To assess the risk exposure of materials essential for high-tech, aerospace and defence applications, we developed a framework based on key criteria, including supply risk, the availability of alternative supply routes and strategic importance. This allows materials to be ranked according to their overall exposure across multiple dimensions of risk. When evaluating supply risk, the first risk dimension, the level of supply concentration in both mining and refining, is a critical measure. Relying on a few dominant suppliers means that any disruption can quickly push markets into shortfall. For gallium, graphite, manganese and rare earths, the top refiner, China, accounts for over 90% of global supply. The availability of alternative supply routes is the second key risk dimension. For some materials, there are limited options for substitute materials, such as chromium for corrosion-resistant stainless steel, titanium for alloys requiring a high strength-to-weight ratio and germanium for high-performance fibre optics, heightening the risks from supply disruptions. Additionally, many materials are produced as co-products or by-products alongside other minerals, making their supply less responsive to demand or price signals. For example, gallium is mainly recovered as a by-product of zinc and aluminium production, tellurium from copper and lead processing, and germanium from zinc and coal. The strategic importance of each material depends on the sectors in which it is used. When materials have applications in strategic sectors such as semiconductors or defence, their security of supply becomes a crucial factor for economic and national security.

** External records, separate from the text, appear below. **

-- ==== Sys2Proof/Safety.lean ====
section
/-! DEFINITION. The terms claims use: the ends of a run (70_reset_and_hazards R256), runs of host operations, what an operation
leaves unchanged, and the invariant of the machine. -/

namespace Sys2Proof.Machine

/-! ## The ends of a run (R256) -/

/-- Stuck: not halted, and the fetch fails, so every clock (while Running) and every step returns FetchError. -/
def State.stuck (s : State) : Bool := !s.halted && fetchWord s == none

/-- Idle: not halted, and the word at pc is a jump to pc. The spec takes it as the successful end of a program (D27). -/
def State.idle (s : State) : Bool := !s.halted && fetchWord s == some (0x1000#16 ||| s.pc)

/-- How a run stands (R256). -/
inductive RunEnd where
  /-- A fatal fault was raised. Never a successful end. -/
  | halted
  /-- FetchError until reset. Not successful either. -/
  | stuck
  /-- The successful end. -/
  | idle
  /-- Anything else. -/
  | running
deriving DecidableEq, Repr

/-- The end a state is at (R256). -/
def State.runEnd (s : State) : RunEnd :=
  if s.halted then .halted
  else if s.stuck then .stuck
  else if s.idle then .idle
  else .running

/-! ## Runs -/

/-- A run from a launch state: host operations one after the other (R256, 20_memory R63), their results and the last state. -/
def runOps : List HostOp → State → List HostResult × State
  | [], s => ([], s)
  | op :: ops, s =>
    ((perform op s).1 :: (runOps ops (perform op s).2).1, (runOps ops (perform op s).2).2)

/-! ## What is left unchanged -/

/-- Every byte of memory reads as before. -/
def SameMemory (s t : State) : Prop := ∀ a : Nat, t.byteAt a = s.byteAt a

/-- Every V register reads as before. -/
def SameRegisters (s t : State) : Prop := ∀ y : RegIx, t.readV y = s.readV y

/-- Every V register but Vx reads as before. -/
def SameRegistersBut (x : RegIx) (s t : State) : Prop := ∀ y : RegIx, y ≠ x → t.readV y = s.readV y

/-- The run-state flag and the fault record are as before. -/
def SameControl (s t : State) : Prop := t.paused = s.paused ∧ t.fault = s.fault

/-! ## The invariant -/

/-- The fault record is one the table of 60_exceptions R200 allows: its word and address fit its code. -/
def FaultRecord.legal (f : FaultRecord) : Bool :=
  match f.code with
  | .noFault => f.word == 0 && f.addr == 0
  | .unimplemented => inUnimplementedSpace f.word && decide (f.addr.toNat ≤ 0xFFE)
  | .stackUnderflow => f.word == 0x00EE#16 && decide (f.addr.toNat ≤ 0xFFE)
  | .stackOverflow => fieldClass f.word == 0x2#4 && decide (f.addr.toNat ≤ 0xFFE)
  | .loadOverflow => f.word == 0 && f.addr == 0x0200#16
  | .badHostIndex => f.addr == 0

/-- The invariant: memory is in its canonical form and its bytes below 0x200 are 0x00 (20_memory R52), the stack keeps its
capacity (10_state R33), every return address is at most 0x1000 and pc at most 0x1002 (10_state R31), and the fault record is
legal (60_exceptions R200). -/
def State.Inv (s : State) : Prop :=
  Memory.wfFrom Config.programBase s.mem = true
  ∧ s.S.length ≤ s.env.stackCapacity
  ∧ (∀ r ∈ s.S, r.toNat ≤ 0x1000)
  ∧ s.pc.toNat ≤ 0x1002
  ∧ s.fault.legal = true

end Sys2Proof.Machine
end

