/-- The handlers' part of 10_state R29; the failing RET and CALL leave pc alone. -/
theorem pc_cases (h : ExecEffect s i t) :
    t.pc = s.pc
    ∨ (t.pc = s.pc + 2 ∧ ∃ x, i = .sknp x ∨ ∃ nn, i = .se x nn ∨ i = .sne x nn)
    ∨ (∃ addr, (i = .jp addr ∨ i = .call addr) ∧ t.pc.toNat = addr.toNat)
    ∨ (i = .ret ∧ s.S.getLast? = some t.pc) := by
  cases h
  case se x nn => exact (skipIf_pc_cases _ _).imp_right fun e => .inl ⟨e, x, .inr ⟨nn, .inl rfl⟩⟩
  case sne x nn => exact (skipIf_pc_cases _ _).imp_right fun e => .inl ⟨e, x, .inr ⟨nn, .inr rfl⟩⟩
  case sknp x => exact (skipIf_pc_cases _ _).imp_right fun e => .inl ⟨e, x, .inl rfl⟩
  case jp addr => exact .inr (.inr (.inl ⟨addr, .inl rfl, zextAddr_toNat addr⟩))
  case callPush addr _ => exact .inr (.inr (.inl ⟨addr, .inr rfl, zextAddr_toNat addr⟩))
  case retPop rest r hS => exact .inr (.inr (.inr ⟨rfl, by simp [hS]⟩))
  all_goals exact .inl (by simp)

theorem loadsI_of_I_ne (h : ExecEffect s i t) (hI : t.I ≠ s.I) : (∃ addr, i = .ldI addr) ∨ ∃ x, i = .addI x := by
  cases h
  case ldI addr => exact .inl ⟨addr, rfl⟩
  case addI x => exact .inr ⟨x, rfl⟩
  all_goals exact absurd (by simp) hI

theorem movesStack_of_S_ne (h : ExecEffect s i t) (hS : t.S ≠ s.S) : i = .ret ∨ ∃ addr, i = .call addr := by
  cases h
  case retPop => exact .inl rfl
  case callPush addr _ => exact .inr ⟨addr, rfl⟩
  all_goals exact absurd (by simp) hS

theorem env_sknp {x : RegIx} (h : ExecEffect s (.sknp x) t) : t.env = { s.env with keyDraws := s.env.keyDraws + 1 } := by
  cases h
  simp

theorem env_rnd {x : RegIx} {nn : Byte} (h : ExecEffect s (.rnd x nn) t) :
    t.env = { s.env with randomDraws := s.env.randomDraws + 1 } := by
  cases h
  simp

/-- No other instruction draws (40_cycle R118), and none changes the capacity. -/
theorem env_eq (h : ExecEffect s i t) (hk : ∀ x, i ≠ .sknp x) (hr : ∀ x nn, i ≠ .rnd x nn) : t.env = s.env := by
  cases h
  case sknp x => exact absurd rfl (hk x)
  case rnd x nn => exact absurd rfl (hr x nn)
  all_goals simp

end ExecEffect

/-! ## The value of I (10_state R25) -/

/-- Putting I back after a skip. -/
theorem writeI_skipIf_writeI (c : Bool) (v : Word) (s : State) : writeI (skipIf c s).I (skipIf c (writeI v s)) = skipIf c s := by
  cases c <;> rfl

/-- Putting I back after a fatal fault. -/
theorem writeI_fatal_writeI (code : FaultCode) (word addr v : Word) (s : State) :
    writeI (fatal code word addr s).I (fatal code word addr (writeI v s)) = fatal code word addr s := by
  by_cases h : s.fault.code = .noFault
  · rw [fatal_of_noFault s _ _ _ h, fatal_of_noFault (writeI v s) _ _ _ h]
    rfl
  · rw [fatal_of_fault s _ _ _ h, fatal_of_fault (writeI v s) _ _ _ h]
    rfl

/-- A handler that starts with another value in I does the same to everything but I. -/
theorem ExecEffect.of_writeI {i : Instr} {s t : State} (h : ExecEffect s i t) (v : Word) :
    ∃ t', ExecEffect (writeI v s) i t' ∧ writeI t.I t' = t := by
  cases h
  case retUnderflow hS => exact ⟨_, .retUnderflow hS, writeI_fatal_writeI _ _ _ v s⟩
  case callOverflow addr hS => exact ⟨_, .callOverflow addr hS, writeI_fatal_writeI _ _ _ v s⟩
  case unimplemented w => exact ⟨_, .unimplemented w, writeI_fatal_writeI _ _ _ v s⟩
  case se x nn => exact ⟨_, .se x nn, writeI_skipIf_writeI _ v s⟩
  case sne x nn => exact ⟨_, .sne x nn, writeI_skipIf_writeI _ v s⟩
  case sknp x => exact ⟨_, .sknp x, writeI_skipIf_writeI _ v (keyQuery s).2⟩
  case retPop rest r hS => exact ⟨_, .retPop rest r hS, rfl⟩
  case callPush addr hS => exact ⟨_, .callPush addr hS, rfl⟩
  case jp addr => exact ⟨_, .jp addr, rfl⟩
  case ldV x nn => exact ⟨_, .ldV x nn, rfl⟩
  case addV x nn => exact ⟨_, .addV x nn, rfl⟩
  case ldI addr => exact ⟨_, .ldI addr, rfl⟩
  case addI x => exact ⟨_, .addI x, rfl⟩
  case rnd x nn => exact ⟨_, .rnd x nn, rfl⟩
  case drw x y n => exact ⟨_, .drw x y n, rfl⟩

/-! ## Decoded instructions are well formed (30_encoding R85) -/

theorem decode_wf (w : Word) : (decode w).wf = true := by
  obtain rfl | hc | ⟨hc, hk⟩ | ⟨hc, hk⟩ | hu := word_cases w
  · rw [decode_ret]; rfl
  · simp only [List.mem_cons, List.not_mem_nil, or_false] at hc
    rcases hc with hc | hc | hc | hc | hc | hc | hc | hc | hc
    · rw [decode_jp hc]; rfl
    · rw [decode_call hc]; rfl
    · rw [decode_se hc]; rfl
    · rw [decode_sne hc]; rfl
    · rw [decode_ldV hc]; rfl
    · rw [decode_addV hc]; rfl
    · rw [decode_ldI hc]; rfl
    · rw [decode_rnd hc]; rfl
    · rw [decode_drw hc]; rfl
  · rw [decode_sknp hc hk]; rfl
  · rw [decode_addI hc hk]; rfl
  · rw [decode_unimplemented hu]; exact hu

/-! ## Each state operation keeps the invariant -/

/-- The invariant speaks of five fields and of the capacity: a state that agrees on them meets it too. -/
theorem inv_of_eq {s t : State} (hs : s.Inv) (hmem : t.mem = s.mem) (hS : t.S = s.S)
    (hcap : t.env.stackCapacity = s.env.stackCapacity) (hpc : t.pc = s.pc) (hf : t.fault = s.fault) : t.Inv := by
  unfold State.Inv at *
  rwa [hmem, hS, hcap, hpc, hf]

theorem writeV_keeps_inv {s : State} (x : RegIx) (v : Byte) (hs : s.Inv) : (writeV x v s).Inv :=
  inv_of_eq hs rfl rfl rfl rfl rfl

theorem writeI_keeps_inv {s : State} (v : Word) (hs : s.Inv) : (writeI v s).Inv := inv_of_eq hs rfl rfl rfl rfl rfl

theorem setPaused_keeps_inv {s : State} (b : Bool) (hs : s.Inv) : (setPaused b s).Inv := inv_of_eq hs rfl rfl rfl rfl rfl

theorem keyQuery_keeps_inv {s : State} (hs : s.Inv) : (keyQuery s).2.Inv := inv_of_eq hs rfl rfl rfl rfl rfl

theorem drawByte_keeps_inv {s : State} (hs : s.Inv) : (drawByte s).2.Inv := inv_of_eq hs rfl rfl rfl rfl rfl

theorem jumpTo_keeps_inv {s : State} {target : Word} (hs : s.Inv) (ht : target.toNat ≤ 0x1002) : (jumpTo target s).Inv := by
  obtain ⟨hmem, hlen, hret, -, hfault⟩ := hs
  exact ⟨hmem, hlen, hret, ht, hfault⟩

theorem zextAddr_le (addr : Addr12) : (zextAddr addr).toNat ≤ 0x1002 := by
  rw [zextAddr_toNat]
  omega

/-- One instruction width further, from a pc where the sum does not wrap (10_state R31). -/
theorem add_two_toNat {pc : Word} (h : pc.toNat ≤ 0x1000) : (pc + 2).toNat = pc.toNat + 2 := by
  bv_omega

theorem skipIf_keeps_inv {s : State} (c : Bool) (hs : s.Inv) (hpc : s.pc.toNat ≤ 0x1000) : (skipIf c s).Inv := by
  cases c
  · exact hs
  · exact jumpTo_keeps_inv hs (by rw [add_two_toNat hpc]; omega)

theorem advancePc_keeps_inv {s : State} (hs : s.Inv) (hpc : s.pc.toNat ≤ 0xFFE) : (advancePc s).Inv :=
  jumpTo_keeps_inv hs (by rw [add_two_toNat (by omega)]; omega)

Gallium, magnet rare earths, yttrium, graphite, tungsten, germanium, tellurium and cobalt show some of the highest risk exposure scores. Most of these materials are characterised by high supply concentration, limited availability of substitutes and strategic applications, and many are already subject to some form of export restriction. Several of them, such as gallium, magnet rare earths, graphite, cobalt and germanium, play essential roles across a wide range of strategic applications.